Galen turned around to follow Peet's gaze; their wagon tilted at a dangerous angle, dragging the flailing horses towards the edge. Alan was between them now, no longer on the driver's seat, sawing through their harness with his knife.
"The idiot will get himself killed," Peet yelled, and Galen agreed with him. This was madness! Sure, he had come to like the horses - giving them names had been a factor, he supposed - and he'd mourn their loss, but what Alan was doing went against any sane consideration.
Galen dropped the backpacks at Zana's feet and sprinted back to drag Alan from his precarious position. He hadn't made more than two steps towards the horses when they suddenly leaped forward and raced towards him.
The wagon jerked back and vanished over the edge.
Alan was jumping forward, hands stretched towards that muddy, crumbling edge of the road, and Galen found himself on his belly, lunging for those hands. He caught a wrist, and the sudden weight of the human snapped painfully through his body and dragged him through the mud, over the edge-
Something heavy landed on his legs, stopping his slide. Peet.
The humans were both silent now; Galen could feel Peet scrabbling behind him, searching for leverage to anchor them. They were still sliding towards the edge, incrementally, inexorably. Below him, Alan was staring up to him, blue eyes huge in his pale face. Galen forced himself to focus on that face, and not on the emptiness behind the human, or the whitewater below.
So, so far below him.
Alan's hand was still coated in mud, cold and slippery, and to his horror, Galen felt it slipping in his grip, fraction by fraction. "Alan, hold tight," he said urgently. "Peet will help me to hoist you up, but you have to hold on!"

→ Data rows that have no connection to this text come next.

-- ==== Sys2Proof/Machine/Publishing.lean ====
section
/-! DEFINITION. The Publisher: taking a request, removal from the queue, the outcomes of a transmission, and the transmitter arbiter
(07). -/

namespace Sys2Proof.Machine

/-! ## Taking a request (R117) -/

/-- The results of a command, with their codes (R169). -/
inductive Result where
  | ok
  | full
  | illegal
  | state
  | unknown
  deriving DecidableEq, Repr

/-- The result byte (R169). -/
def Result.byte : Result → Byte
  | .ok => 0
  | .full => 1
  | .illegal => 2
  | .state => 3
  | .unknown => 4

/-- The request that a body becomes when its payload's run begins at place `start` (R116). -/
def RequestBody.at (start : Nat) : RequestBody → RequestBody
  | .stripe l f q _ => .stripe l f q start
  | .palette first count _ => .palette first count start
  | b => b

/-- Append a request, with its payload written into the staging store just after the newest payload (R116, R117). -/
def Publisher.append (p : Publisher) (body : RequestBody) (payload : List RawPixel) : Publisher :=
  { p with
    queue := p.queue ++ [{ body := body.at p.stagingNext, attempts := 0 }]
    staging := Memory.writeAll (.idx8 0) p.staging ((runPlaces p.stagingNext payload.length).zip payload)
    stagingNext := (p.stagingNext + payload.length) % Config.stagingPlaces }

/-- The Publisher's answer to a request found valid (R117). -/
def State.takeRequest (s : State) (body : RequestBody) (payload : List RawPixel) : State × Result :=
  if s.pub.queue.length < Config.queueCapacity ∧ body.places ≤ s.pub.stagingFree then
    ({ s with pub := s.pub.append body payload }, .ok)
  else ({ s with pub.spaceWanted := true }, .full)

/-! ## Removal (R118) -/

/-- A removal from the queue: the first after a FULL answer raises SPACE and clears the mark (R118). -/
def State.spaceFreed (s : State) : State :=
  if s.pub.spaceWanted then { s with pub.spaceWanted := false }.raise .space else s

/-- Remove the head of the queue; its places are free with it (R116, R118). -/
def State.removeHead (s : State) : State :=
  match s.pub.queue with
  | [] => s
  | _ :: rest => { s with pub.queue := rest }.spaceFreed

/-- The place after a request's payload, where the next run begins when it is the newest payload; `next` for a request without
one (R116). -/
def RequestBody.runEnd (next : Nat) : RequestBody → Nat
  | .stripe _ _ rect start => (start + rect.width * rect.height) % Config.stagingPlaces
  | .palette _ count start => (start + count) % Config.stagingPlaces
  | .fill .. | .look _ | .endFrame | .withdraw => next

/-- The place where the next run begins when only the head of the queue is left (R116). -/
def Publisher.nextAfterHead (p : Publisher) : Nat :=
  match p.queue with
  | q :: _ => q.body.runEnd p.stagingNext
  | [] => p.stagingNext

/-- Remove every request that is not in transmission and set the flush mark of the one that is (R129). -/
def State.flushQueue (s : State) : State :=
  if s.pub.sendingRequest then
    let t : State :=
      { s with pub.queue := s.pub.queue.take 1,
               pub.stagingNext := s.pub.nextAfterHead,
               pub.transmission := s.pub.transmission.map fun x => { x with flush := true } }
    if 1 < s.pub.queue.length then t.spaceFreed else t
  else
    match s.pub.queue with
    | [] => s
    | _ :: _ => { s with pub.queue := [] }.spaceFreed

/-! ## The outcomes of a transmission (R121–R131) -/

/-- What the Link Unit reports of a transmission, but for CUT, after which no request is left to act on (R27, R132). -/
inductive Report where
  | lost
  | bitError
  | delivered
  | refused
  deriving DecidableEq, Repr

/-- An END outcome makes the engine HELD (R125). -/
def State.holdIf (s : State) (isEnd : Bool) : State := if isEnd then { s with pub.held := true } else s

/-- One more attempt of the head, without a drop (R123). -/
def State.attempt (s : State) : State :=
  match s.pub.queue with
  | q :: rest => { s with pub.queue := { q with attempts := q.attempts + 1 } :: rest }
  | [] => s

/-- The head kept with attempts used 0 (R124). -/
def State.resend (s : State) : State :=
  match s.pub.queue with
  | q :: rest => { s with pub.queue := { q with attempts := 0 } :: rest }
  | [] => s

/-- An attempt that failed, refused or in a bit error, with no edge seen: the request contends again or is dropped (R123, R127). -/
def State.failedAttempt (s : State) (q : Request) : State :=
  if q.attempts + 1 < Config.maxAttempts then s.attempt
  else ((s.removeHead.count .dropped).raise .drop).holdIf (decide (q.body = .endFrame))

/-- The outcome of the queue head's transmission `t` (R122–R129). A WITHDRAW is never overtaken (R128). -/
def State.requestReport (s : State) (t : Transmission) (q : Request) (r : Report) : State :=
  let isEnd := decide (q.body = .endFrame)
  let overtaken := t.edgeSeen && decide (q.body ≠ .withdraw)
  match r with
  | .lost => if t.flush then s.removeHead else s
  | .delivered | .refused | .bitError =>
    if overtaken then
      if t.flush || isEnd then s.removeHead else s.resend
    else match r with
      | .delivered => (s.removeHead.count .sent).holdIf isEnd
      | .refused =>
        if t.flush then (s.removeHead.count .refusedTx).holdIf isEnd else (s.count .refusedTx).failedAttempt q
      | .bitError | .lost => if t.flush then s.removeHead.holdIf isEnd else s.failedAttempt q

/-- A JOIN that was refused or ended in a bit error has used one unit of the budget (R155, R163). -/
def State.joinFailed (s : State) : State :=
  let t : State := { s with join.budget := s.join.budget - 1 }
  if t.join.budget = 0 then t.enterObserver .refused else t

/-- The outcome of a JOIN transmission (R131, R155). -/
def State.joinReport (s : State) : Report → State
  | .lost => s
  | .delivered => ({ s with join.budget := s.join.budget - 1, join.joinPending := false }.count .sent).enterListening
  | .refused => (s.count .refusedTx).joinFailed
  | .bitError => s.joinFailed

/-- The outcome of a WELCOME transmission; WELCOME pending is cleared by loopback (R130). -/
def State.welcomeReport (s : State) : Report → State
  | .delivered => s.count .sent
  | .refused => s.count .refusedTx
  | .lost | .bitError => s

/-- Act on the outcome report of the transmission, and empty the transmission record (R121). -/
def State.report (s : State) (r : Report) : State :=
  match s.pub.transmission with
  | none => s
  | some t =>
    let u : State := { s with pub.transmission := none }
    match t.source with
    | .join => u.joinReport r
    | .welcome => u.welcomeReport r
    | .request =>
      match u.pub.queue with
      | q :: _ => u.requestReport t q r
      | [] => u

/-! ## The transmitter arbiter (R120, R121, R23) -/

/-- A transmission that begins now, its marks clear (R121). -/
def newTransmission (source : TxSource) (bytes : List Byte) (tag : Option Tag) : Transmission :=
  { source := source, bytes := bytes, tag := tag, edgeSeen := false, flush := false }

/-- The candidate the arbiter would hand over: JOIN, then WELCOME, then the queue head of a CONTENDING engine (R120), with the
tag current now (R121). -/
def State.candidate (s : State) : Option Transmission :=
  match s.record with
  | none => none
  | some r =>
    if s.join.station = .joining then
      match s.join.joinPending, s.digest with
      | true, some d => some (newTransmission .join (joinBytes r.station d) none)
      | _, _ => none
    else if s.join.station = .member then
      match s.barrier.fillTag with
      | none => none
      | some tag =>
        if s.pub.welcomePending then some (newTransmission .welcome (welcomeBytes r.station tag) (some tag))
        else if s.engine = .contending then
          match s.pub.queue with
          | q :: _ =>
            some (newTransmission .request (withCheck (q.body.bytes r.station tag (s.pub.payloadOf q.body)))
              (if q.body.kind.tagged then some tag else none))
          | [] => none
        else none
    else none

/-- The arbiter's choice at a moment when a transmission can begin: the bus view IDLE, or OPENING, with the transmitter free. The
START begins or is joined at once (R23, R120, R121). -/
def State.arbitrate (s : State) : State :=
  if (s.link.view = .idle ∨ s.link.view = .opening) ∧ s.pub.transmission = none then
    match s.candidate with
    | some t => { s with pub.transmission := some t, link.view := .opening, link.drive := .start }
    | none => s
  else s

end Sys2Proof.Machine
end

He turned his head; he still couldn't see Peet, only feel him sitting on his legs, but he hoped the human would hear him. "Peet, I need your help, he's slipping..."

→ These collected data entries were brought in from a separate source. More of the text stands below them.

-- ==== Sys2Proof/Certificates/Slice0/Obligations.lean ====
section
/-! DEFINITION. The statements for the provers. -/

open Sys2Proof Sys2Proof.Machine Sys2Proof.Safety

/-! ## The step -/

/-- The step runs the command at the front of the queue on the state with the queue's rest. -/
def Obligations.StepRunsFrontCommand : Prop :=
  ∀ (c : Instr) (rest : List Instr) (s : State), step { s with pending := c :: rest } = exec c { s with pending := rest }

/-- Every command, well formed or not, in every state, ends in a next state, and none touches the queue of waiting commands
(notes/assumptions/1.md, notes/assumptions/12.md). -/
def Obligations.EveryCommandEndsAndKeepsTheQueue : Prop :=
  ∀ (c : Instr) (s : State), ∃ t, exec c s = .next t ∧ t.pending = s.pending

/-- On an empty queue a step is 100 µs of the running timers, with the commands of their limits at the limits (the model's choice,
notes/assumptions/2.md; the limits are those of R54, R57, R59, R63 and R160). A timer that reaches H so after a release in the unit
before has passed it since: the release time stays (notes/assumptions/33.md). -/
def Obligations.IdleStepCountsTheTimers : Prop :=
  ∀ (s : State) (r : Record), s.pending = [] → s.record = some r → r.valid = true →
    (s.barrier.timerRunning = false → s.join.welcomeWait = none → Gives (step s) s) ∧
    (s.barrier.timerRunning = true → s.join.welcomeWait = none → s.barrier.timer = 65535 → Gives (step s) s) ∧
    (s.barrier.timerRunning = true → s.join.welcomeWait = none → s.barrier.timer < 65535 →
      (s.barrier.timer + 1 = r.framePeriod → ∃ t, exec .framePeriod s = .next t ∧ Gives (step s) t) ∧
      (s.barrier.timer + 1 = r.holdMultiple * r.framePeriod →
        (s.barrier.phase ≠ some .ready ∨ s.barrier.forced = true ∨ s.barrier.releaseTime ≠ s.barrier.timer →
          ∃ t, exec .holdLimit s = .next t ∧ Gives (step s) t) ∧
        (s.barrier.phase = some .ready → Gives (step s) { s with barrier.timer := s.barrier.timer + 1 })) ∧
      (s.barrier.timer + 1 = r.holdMultiple * r.framePeriod + r.framePeriod → ∃ t, exec .stallLimit s = .next t ∧ Gives (step s) t) ∧
      (s.barrier.timer + 1 ≠ r.framePeriod → s.barrier.timer + 1 ≠ r.holdMultiple * r.framePeriod →
        s.barrier.timer + 1 ≠ r.holdMultiple * r.framePeriod + r.framePeriod →
        Gives (step s) { s with barrier.timer := s.barrier.timer + 1 })) ∧
    (∀ n, s.barrier.timerRunning = false → s.join.welcomeWait = some n →
      (n + 1 < 2 * r.framePeriod → Gives (step s) { s with join.welcomeWait := some (n + 1) }) ∧
      (2 * r.framePeriod ≤ n + 1 → ∃ t, exec .welcomeWait s = .next t ∧ Gives (step s) t))

/-! ## Resets -/

/-- HARD_RESET leaves every item as the tables of the hard reset give it, whatever the state before; PSEL# is a pin. The rest is the
model's choice: the banks keep what they held until the start-up clear pass, with a commit or a preparation pass running too, which
writes none of its pixels (notes/assumptions/30.md); every place of the staging store reads IDX8 index 0 and the next run begins at
place 0 (notes/assumptions/9.md); the counts inside the Link Unit and the Receiver have the model's values (notes/assumptions/4.md), and
so have the pins and the port phase while the reset is held (notes/assumptions/24.md); no mark of damage is due and no completion is
kept for a truncation, which are the model's own fields (notes/assumptions/13.md, notes/assumptions/31.md). -/
def Obligations.HardResetResetsEveryBlock : Prop :=
  ∀ s : State, exec .hardReset s = .next
    { resetHeld := true, record := none, digest := none,
      join := { station := .starting, budget := 0, joinPending := false, welcomeWait := none, quietLow := false, admission := none,
                edgeCount := 0, reason := none, mismatch := none },
      link := { view := .off, idleCount := 0, bitOpen := false, atSlot := false, refuse := false, drive := .released },
      rx := { body := [], check := [], shift := 0, bitCount := 0, received := 0, bodyLength := none, running := 0xFFFF,
              outcome := none, undo := none, missed := [], overflow := false },
      roster := [], intake := { queue := [], committing := false, palette := [] },
      barrier := { phase := none, driverLow := false, redrive := false, timer := 0, timerRunning := false, fillTag := none,
                   forced := false, releaseTime := 0, openDamage := false, faultWatch := false,
                   cadence := { interval := 0, ownRelease := 0, forced := false, damaged := false, skipped := false },
                   confirmed := none },
      pub := { queue := [], staging := [], stagingNext := 0, held := false, transmission := none, welcomePending := false,
               spaceWanted := false },
      frame := { s.frame with
        shownBase := .a, shownOverlay := .a, baseState := .steady, overlayState := .steady, request := none, markDue := false,
        stage := none, look := { overlayVisible := true, invert := false, dim := 0 }, scan := none, panel := none },
      port := { psel := s.port.psel, phase := .waitHigh, command := [], response := [], events := 0, mask := 0x7FF,
                counters := ⟨0, 0, 0, 0, 0, 0, 0, 0, 0, 0, 0, 0, 0, 0⟩ },
      freeIndex := s.freeIndex, pending := s.pending }

/-- HARD_RESET_END ends a hard reset that is held: the port phase is DESELECTED with PSEL# high and WAIT HIGH with PSEL# low, and
the start-up clear pass, at its end, leaves every position of every bank black or transparent and brings the station to
UNCONFIGURED; neither changes anything else. -/
def Obligations.StartUpReachesUnconfigured : Prop :=
  (∀ s : State, s.resetHeld = true → s.port.psel = .high →
    exec .hardResetEnd s = .next { s with resetHeld := false, port.phase := .deselected }) ∧
  (∀ s : State, s.resetHeld = true → s.port.psel = .low →
    exec .hardResetEnd s = .next { s with resetHeld := false, port.phase := .waitHigh }) ∧
  (∀ s : State, s.resetHeld = false → s.join.station = .starting → ∃ t,
    exec .startUpClearPass s = .next
      { s with join.station := .unconfigured
               frame := { s.frame with baseA := t.frame.baseA, baseB := t.frame.baseB, overlayA := t.frame.overlayA,
                                       overlayB := t.frame.overlayB } } ∧
    (∀ a bank, Memory.read Color.black (t.frame.base bank) a = ⟨0, 0, 0⟩) ∧
    (∀ a bank, Memory.read OverlayPixel.clear (t.frame.overlay bank) a = ⟨⟨0, 0, 0⟩, false⟩) ∧
    exec .startUpClearPass s = .next t)

/-- RESET leaves every item as the tables of the soft reset give it: what is kept is named, and the rest is reset, with a commit in
progress and a preparation pass running too, which it abandons. The shown banks stay as they are, and with no commit and no pass so
do the fill banks and the palette. Otherwise each position of a fill bank and each entry of the palette holds its old value, or the
one that the pass or the commit would have written there; which of the two is free (notes/assumptions/5.md, notes/assumptions/6.md).
The counts inside the Link Unit and the Receiver have the model's values (notes/assumptions/4.md); no mark of damage is due and no
completion is kept for a truncation, which are the model's own fields (notes/assumptions/13.md, notes/assumptions/31.md). -/
def Obligations.SoftResetKeepsAndResets : Prop :=
  ∀ s : State, s.port.phase = .command → ∃ (fr : FrameStore) (palette : Memory Color),
    exec .reset s = .next
      { s with
        join := { station := match s.join.station with
                    | .starting => .starting
                    | .unconfigured => .unconfigured
                    | .configured | .joining | .listening | .member | .observer => .configured
                  budget := 0, joinPending := false, welcomeWait := none, quietLow := false, admission := none, edgeCount := 0,
                  reason := none, mismatch := none }
        link := { view := if s.record.isSome then .waiting else .off, idleCount := 0, bitOpen := false, atSlot := false,
                  refuse := false, drive := .released }
        rx := { body := [], check := [], shift := 0, bitCount := 0, received := 0, bodyLength := none, running := 0xFFFF,
                outcome := none, undo := none, missed := [], overflow := false }
        roster := []
        intake := { queue := [], committing := false, palette := palette }
        barrier := { phase := none, driverLow := false, redrive := false, timer := 0, timerRunning := false, fillTag := none,
                     forced := false, releaseTime := 0, openDamage := false, faultWatch := false,
                     cadence := { interval := 0, ownRelease := 0, forced := false, damaged := false, skipped := false },
                     confirmed := s.barrier.confirmed }
        pub := { s.pub with queue := [], held := false, transmission := none, welcomePending := false, spaceWanted := false }
        frame := { fr with baseState := .steady, overlayState := .steady, request := none, markDue := false, stage := none }
        port := { s.port with phase := .response, command := [0x12], response := [0x00], events := 0,
                              counters := ⟨0, 0, 0, 0, 0, 0, 0, 0, 0, 0, 0, 0, 0, 0⟩ }
        freeIndex := s.freeIndex + 1 } ∧
    fr = { s.frame with baseA := fr.baseA, baseB := fr.baseB, overlayA := fr.overlayA, overlayB := fr.overlayB } ∧
    fr.base fr.shownBase = s.frame.base s.frame.shownBase ∧ fr.overlay fr.shownOverlay = s.frame.overlay s.frame.shownOverlay ∧
    (s.intake.committing = false → palette = s.intake.palette) ∧
    (s.intake.committing = false → s.frame.baseState ≠ .preparing → s.frame.overlayState ≠ .preparing → fr = s.frame) ∧
    (StoresWf s → ∀ (r : Record) (a : Nat), s.record = some r →
      let inUse := a % 128 < r.columns ∧ a / 128 < r.rows
      let under (c : Content) : Prop := s.intake.committing = true ∧ (s.intake.queue.head?.map IntakeEntry.content) = some c
      (Memory.read Color.black fr.baseFill a = Memory.read Color.black s.frame.baseFill a ∨
        (s.frame.baseState = .preparing ∧ inUse ∧
          (r.baseMode = .carry ∧ Memory.read Color.black fr.baseFill a = Memory.read Color.black (s.frame.base s.frame.shownBase) a ∨
           r.baseMode = .clear ∧ Memory.read Color.black fr.baseFill a = ⟨0, 0, 0⟩)) ∨
        (∃ f q slot k, ∃ h : k < slot.length, under (.stripe .base f q slot) ∧
          r.addressOf (q.x + k % q.width) (q.y + k / q.width) = some a ∧
          Memory.read Color.black fr.baseFill a = expand s.intake.palette slot[k]) ∨
        (∃ q color transparent, under (.fill .base q color transparent) ∧ a ∈ r.intersectionAddresses q ∧
          Memory.read Color.black fr.baseFill a = color)) ∧
      (Memory.read OverlayPixel.clear fr.overlayFill a = Memory.read OverlayPixel.clear s.frame.overlayFill a ∨
        (s.frame.overlayState = .preparing ∧ inUse ∧
          (r.overlayMode = .carry ∧ Memory.read OverlayPixel.clear fr.overlayFill a =
              Memory.read OverlayPixel.clear (s.frame.overlay s.frame.shownOverlay) a ∨
           r.overlayMode = .clear ∧ Memory.read OverlayPixel.clear fr.overlayFill a = ⟨⟨0, 0, 0⟩, false⟩)) ∨
        (∃ f q slot k, ∃ h : k < slot.length, under (.stripe .overlay f q slot) ∧
          r.addressOf (q.x + k % q.width) (q.y + k / q.width) = some a ∧
          Memory.read OverlayPixel.clear fr.overlayFill a =
            if slot[k] = .idx8 0 then ⟨⟨0, 0, 0⟩, false⟩ else ⟨expand s.intake.palette slot[k], true⟩) ∨
        (∃ q color transparent, under (.fill .overlay q color transparent) ∧ a ∈ r.intersectionAddresses q ∧
          Memory.read OverlayPixel.clear fr.overlayFill a = if transparent then ⟨⟨0, 0, 0⟩, false⟩ else ⟨color, true⟩)) ∧
      (Memory.read Color.black palette a = Memory.read Color.black s.intake.palette a ∨
        ∃ first slot, under (.palette first slot) ∧ first ≤ a ∧ some (Memory.read Color.black palette a) = slot[a - first]?))

/-! ## Transactions at the local port -/

/-- PSEL# falling and rising in every phase of the port: what begins and ends a transaction, what is discarded, and what
PORT_TRUNCATED counts; and PDO, bit by bit: high impedance while a hard reset is held and with PSEL# high; with it low, the response
bytes in RESPONSE, most significant bit first, with zero bits after the last, and zero bits in COMMAND and PARAMETERS. That the other
two phases, WAIT HIGH after a reset that ended with PSEL# low among them, carry zero bits too is the model's choice
(notes/assumptions/7.md). While a hard reset is held only the pin moves (notes/assumptions/24.md). -/
def Obligations.PselEdgesBeginAndEndTransactions : Prop :=
  ∀ s : State,
    (∀ shifted : Nat,
      (s.resetHeld = true ∨ s.port.psel = .high → s.pdo shifted = none) ∧
      (s.resetHeld = false → s.port.psel = .low → s.port.phase ≠ .response → s.pdo shifted = some false) ∧
      (s.resetHeld = false → s.port.psel = .low → s.port.phase = .response → s.pdo shifted =
        some (match s.port.response[shifted / 8]? with
          | some b => b.getLsbD (7 - shifted % 8)
          | none => false))) ∧
    (s.resetHeld = false → s.port.phase = .deselected →
      exec .pselFall s = .next { s with port := { s.port with psel := .low, phase := .command, command := [] } }) ∧
    (s.resetHeld = true ∨ s.port.phase ≠ .deselected → exec .pselFall s = .next { s with port.psel := .low }) ∧
    ∀ bits : Nat,
      (s.resetHeld = true → exec (.pselRise bits) s = .next { s with port.psel := .high }) ∧
      (s.resetHeld = false →
        (s.port.phase = .waitHigh ∨ s.port.phase = .deselected →
          exec (.pselRise bits) s = .next { s with port := { s.port with psel := .high, phase := .deselected } }) ∧
        (s.port.phase = .response ∨ s.port.phase = .command ∧ bits = 0 →
          exec (.pselRise bits) s = .next
            { s with port := { s.port with psel := .high, phase := .deselected, command := [], response := [] } }) ∧
        (s.port.phase = .parameters ∨ s.port.phase = .command ∧ 0 < bits →
          exec (.pselRise bits) s = .next
            { s with port := { s.port with
                psel := .high, phase := .deselected, command := [], response := [],
                counters := { s.port.counters with portTruncated := saturate s.port.counters.portTruncated } } }))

Peet shifted his weight; he didn't dare to climb off him, for which Galen was grateful - without Peet's additional weight, both he and Alan would fall over the edge - but stretched out on top of him, until Galen could feel the human's breath moving the fur behind his left ear. "'m here. Gimme your other hand, Al!"

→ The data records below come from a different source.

-- ==== Sys2Proof/Laws/State.lean ====
section
/-! SUPPORT. What each plain update of the state leaves unchanged, field by field, true by `rfl`. -/

namespace Sys2Proof.Machine

/-! ### `State.count` -/

@[simp] theorem State.count_resetHeld (s : State) (k : Counter) : (s.count k).resetHeld = s.resetHeld := rfl
@[simp] theorem State.count_record (s : State) (k : Counter) : (s.count k).record = s.record := rfl
@[simp] theorem State.count_digest (s : State) (k : Counter) : (s.count k).digest = s.digest := rfl
@[simp] theorem State.count_join (s : State) (k : Counter) : (s.count k).join = s.join := rfl
@[simp] theorem State.count_link (s : State) (k : Counter) : (s.count k).link = s.link := rfl
@[simp] theorem State.count_rx (s : State) (k : Counter) : (s.count k).rx = s.rx := rfl
@[simp] theorem State.count_roster (s : State) (k : Counter) : (s.count k).roster = s.roster := rfl
@[simp] theorem State.count_intake (s : State) (k : Counter) : (s.count k).intake = s.intake := rfl
@[simp] theorem State.count_barrier (s : State) (k : Counter) : (s.count k).barrier = s.barrier := rfl
@[simp] theorem State.count_pub (s : State) (k : Counter) : (s.count k).pub = s.pub := rfl
@[simp] theorem State.count_frame (s : State) (k : Counter) : (s.count k).frame = s.frame := rfl
@[simp] theorem State.count_freeIndex (s : State) (k : Counter) : (s.count k).freeIndex = s.freeIndex := rfl
@[simp] theorem State.count_pending (s : State) (k : Counter) : (s.count k).pending = s.pending := rfl

@[simp] theorem State.count_port_events (s : State) (k : Counter) : (s.count k).port.events = s.port.events := rfl
@[simp] theorem State.count_port_mask (s : State) (k : Counter) : (s.count k).port.mask = s.port.mask := rfl
@[simp] theorem State.count_port_phase (s : State) (k : Counter) : (s.count k).port.phase = s.port.phase := rfl
@[simp] theorem State.count_port_psel (s : State) (k : Counter) : (s.count k).port.psel = s.port.psel := rfl
@[simp] theorem State.count_port_command (s : State) (k : Counter) : (s.count k).port.command = s.port.command := rfl
@[simp] theorem State.count_port_response (s : State) (k : Counter) : (s.count k).port.response = s.port.response := rfl
@[simp] theorem State.count_port_counters (s : State) (k : Counter) : (s.count k).port.counters = s.port.counters.bump k := rfl

/-! ### `State.raise` -/

@[simp] theorem State.raise_resetHeld (s : State) (e : Event) : (s.raise e).resetHeld = s.resetHeld := rfl
@[simp] theorem State.raise_record (s : State) (e : Event) : (s.raise e).record = s.record := rfl
@[simp] theorem State.raise_digest (s : State) (e : Event) : (s.raise e).digest = s.digest := rfl
@[simp] theorem State.raise_join (s : State) (e : Event) : (s.raise e).join = s.join := rfl
@[simp] theorem State.raise_link (s : State) (e : Event) : (s.raise e).link = s.link := rfl
@[simp] theorem State.raise_rx (s : State) (e : Event) : (s.raise e).rx = s.rx := rfl
@[simp] theorem State.raise_roster (s : State) (e : Event) : (s.raise e).roster = s.roster := rfl
@[simp] theorem State.raise_intake (s : State) (e : Event) : (s.raise e).intake = s.intake := rfl
@[simp] theorem State.raise_barrier (s : State) (e : Event) : (s.raise e).barrier = s.barrier := rfl
@[simp] theorem State.raise_pub (s : State) (e : Event) : (s.raise e).pub = s.pub := rfl
@[simp] theorem State.raise_frame (s : State) (e : Event) : (s.raise e).frame = s.frame := rfl
@[simp] theorem State.raise_freeIndex (s : State) (e : Event) : (s.raise e).freeIndex = s.freeIndex := rfl
@[simp] theorem State.raise_pending (s : State) (e : Event) : (s.raise e).pending = s.pending := rfl

@[simp] theorem State.raise_port_events (s : State) (e : Event) : (s.raise e).port.events = s.port.events ||| e.bit := rfl
@[simp] theorem State.raise_port_mask (s : State) (e : Event) : (s.raise e).port.mask = s.port.mask := rfl
@[simp] theorem State.raise_port_phase (s : State) (e : Event) : (s.raise e).port.phase = s.port.phase := rfl
@[simp] theorem State.raise_port_psel (s : State) (e : Event) : (s.raise e).port.psel = s.port.psel := rfl
@[simp] theorem State.raise_port_command (s : State) (e : Event) : (s.raise e).port.command = s.port.command := rfl
@[simp] theorem State.raise_port_response (s : State) (e : Event) : (s.raise e).port.response = s.port.response := rfl
@[simp] theorem State.raise_port_counters (s : State) (e : Event) : (s.raise e).port.counters = s.port.counters := rfl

Alan had still not said a word - maybe he was in shock? Galen found himself caught in the human's stare, blue eyes suddenly impossibly bright. Alan was speaking to him, silently, but Galen couldn't make out his meaning.
"C'mon, Al, gimme your hand!"
Galen realized it a moment too late - too late to tighten his own grip, too late to shout a warning for Peet, a plea for Alan-
Alan's fingers went slack.
Galen watched, without a breath to cry out, as the human fell away, blue eyes still boring into him.